Data items:
++++

theorem schYield_keeps {s0 : State} (s : State) (c : Nat) (kp : Keeps s0 s) :
    Keeps s0 (schYield s c) := by
  unfold schYield
  repeat'
    first
    | with_reducible assumption | (intro _) | with_reducible apply dispatch_keeps
    | with_reducible apply makeReady_keeps | with_reducible apply leaveCore_keeps
    | with_reducible apply Keeps.ite | split | dsimp only

theorem schExit_keeps {s0 : State} (s : State) (c : Nat) (kp : Keeps s0 s) :
    Keeps s0 (schExit s c) := by
  unfold schExit
  repeat'
    first
    | with_reducible assumption | with_reducible exact id | with_reducible exact fun _ => id
    | with_reducible apply tput_twf | exact rfl | (intro _) | with_reducible apply dispatch_keeps
    | with_reducible apply setThread_keeps | with_reducible apply leaveCore_keeps
    | with_reducible apply Keeps.ite | split | dsimp only
    | fail_if_no_progress with_reducible apply Keeps.fields

theorem schTake_keeps {s0 : State} (s : State) (c k : Nat) (kp : Keeps s0 s) :
    Keeps s0 (schTake s c k) := by
  unfold schTake
  repeat'
    first
    | with_reducible assumption | with_reducible exact id | with_reducible exact fun _ => id
    | with_reducible apply tput_twf | exact rfl | (intro _) | with_reducible apply setThread_keeps
    | with_reducible apply Keeps.ite | split | dsimp only
    | fail_if_no_progress with_reducible apply Keeps.fields

theorem schSignal_keeps {s0 : State} (s : State) (c : Nat) (v : Word) (kp : Keeps s0 s) :
    Keeps s0 (schSignal s c v) := by
  unfold schSignal
  repeat'
    first
    | with_reducible assumption | with_reducible exact id | with_reducible exact fun _ => id
    | with_reducible apply tput_twf | exact rfl | (intro _) | with_reducible apply setThread_keeps
    | with_reducible apply dispatch_keeps | with_reducible apply countSlot_keeps
    | with_reducible apply Keeps.ite | split | dsimp only
    | fail_if_no_progress with_reducible apply Keeps.fields

theorem schTimer_keeps {s0 : State} (s : State) (c : Nat) (v : Word) (kp : Keeps s0 s) :
    Keeps s0 (schTimer s c v) := by
  unfold schTimer
  repeat'
    first
    | with_reducible assumption | with_reducible exact id | with_reducible exact fun _ => id
    | with_reducible apply tput_twf | exact rfl | (intro _) | with_reducible apply setThread_keeps
    | with_reducible apply Keeps.ite | split | dsimp only
    | fail_if_no_progress with_reducible apply Keeps.fields

theorem timerExpiry_keeps {s0 : State} (s : State) (t : Nat) (kp : Keeps s0 s) :
    Keeps s0 (timerExpiry s t) := by
  unfold timerExpiry
  repeat'
    first
    | with_reducible assumption | with_reducible exact id | with_reducible exact fun _ => id
    | with_reducible apply tput_twf | exact rfl | (intro _) | with_reducible apply runToCycle_keeps
    | with_reducible apply dispatch_keeps | with_reducible apply occurThread_keeps
    | with_reducible apply setThread_keeps | with_reducible apply Keeps.ite | split | dsimp only
    | fail_if_no_progress with_reducible apply Keeps.fields

theorem schWdog_keeps {s0 : State} (s : State) (c : Nat) (kp : Keeps s0 s) :
    Keeps s0 (schWdog s c) := by
  unfold schWdog
  repeat'
    first
    | with_reducible assumption | with_reducible exact id | with_reducible exact fun _ => id
    | with_reducible apply tput_twf | exact rfl | (intro _) | with_reducible apply setCore_keeps
    | with_reducible apply Keeps.ite | split | dsimp only
    | fail_if_no_progress with_reducible apply Keeps.fields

++++

● What you are asked to do: Copy the data word for word.

● Response to the task:
theorem schYield_keeps {s0 : State} (s : State) (c : Nat) (kp : Keeps s0 s) :
    Keeps s0 (schYield s c) := by
  unfold schYield
  repeat'
    first
    | with_reducible assumption | (intro _) | with_reducible apply dispatch_keeps
    | with_reducible apply makeReady_keeps | with_reducible apply leaveCore_keeps
    | with_reducible apply Keeps.ite | split | dsimp only

theorem schExit_keeps {s0 : State} (s : State) (c : Nat) (kp : Keeps s0 s) :
    Keeps s0 (schExit s c) := by
  unfold schExit
  repeat'
    first
    | with_reducible assumption | with_reducible exact id | with_reducible exact fun _ => id
    | with_reducible apply tput_twf | exact rfl | (intro _) | with_reducible apply dispatch_keeps
    | with_reducible apply setThread_keeps | with_reducible apply leaveCore_keeps
    | with_reducible apply Keeps.ite | split | dsimp only
    | fail_if_no_progress with_reducible apply Keeps.fields

theorem schTake_keeps {s0 : State} (s : State) (c k : Nat) (kp : Keeps s0 s) :
    Keeps s0 (schTake s c k) := by
  unfold schTake
  repeat'
    first
    | with_reducible assumption | with_reducible exact id | with_reducible exact fun _ => id
    | with_reducible apply tput_twf | exact rfl | (intro _) | with_reducible apply setThread_keeps
    | with_reducible apply Keeps.ite | split | dsimp only
    | fail_if_no_progress with_reducible apply Keeps.fields

theorem schSignal_keeps {s0 : State} (s : State) (c : Nat) (v : Word) (kp : Keeps s0 s) :
    Keeps s0 (schSignal s c v) := by
  unfold schSignal
  repeat'
    first
    | with_reducible assumption | with_reducible exact id | with_reducible exact fun _ => id
    | with_reducible apply tput_twf | exact rfl | (intro _) | with_reducible apply setThread_keeps
    | with_reducible apply dispatch_keeps | with_reducible apply countSlot_keeps
    | with_reducible apply Keeps.ite | split | dsimp only
    | fail_if_no_progress with_reducible apply Keeps.fields

theorem schTimer_keeps {s0 : State} (s : State) (c : Nat) (v : Word) (kp : Keeps s0 s) :
    Keeps s0 (schTimer s c v) := by
  unfold schTimer
  repeat'
    first
    | with_reducible assumption | with_reducible exact id | with_reducible exact fun _ => id
    | with_reducible apply tput_twf | exact rfl | (intro _) | with_reducible apply setThread_keeps
    | with_reducible apply Keeps.ite | split | dsimp only
    | fail_if_no_progress with_reducible apply Keeps.fields

theorem timerExpiry_keeps {s0 : State} (s : State) (t : Nat) (kp : Keeps s0 s) :
    Keeps s0 (timerExpiry s t) := by
  unfold timerExpiry
  repeat'
    first
    | with_reducible assumption | with_reducible exact id | with_reducible exact fun _ => id
    | with_reducible apply tput_twf | exact rfl | (intro _) | with_reducible apply runToCycle_keeps
    | with_reducible apply dispatch_keeps | with_reducible apply occurThread_keeps
    | with_reducible apply setThread_keeps | with_reducible apply Keeps.ite | split | dsimp only
    | fail_if_no_progress with_reducible apply Keeps.fields

theorem schWdog_keeps {s0 : State} (s : State) (c : Nat) (kp : Keeps s0 s) :
    Keeps s0 (schWdog s c) := by
  unfold schWdog
  repeat'
    first
    | with_reducible assumption | with_reducible exact id | with_reducible exact fun _ => id
    | with_reducible apply tput_twf | exact rfl | (intro _) | with_reducible apply setCore_keeps
    | with_reducible apply Keeps.ite | split | dsimp only
    | fail_if_no_progress with_reducible apply Keeps.fields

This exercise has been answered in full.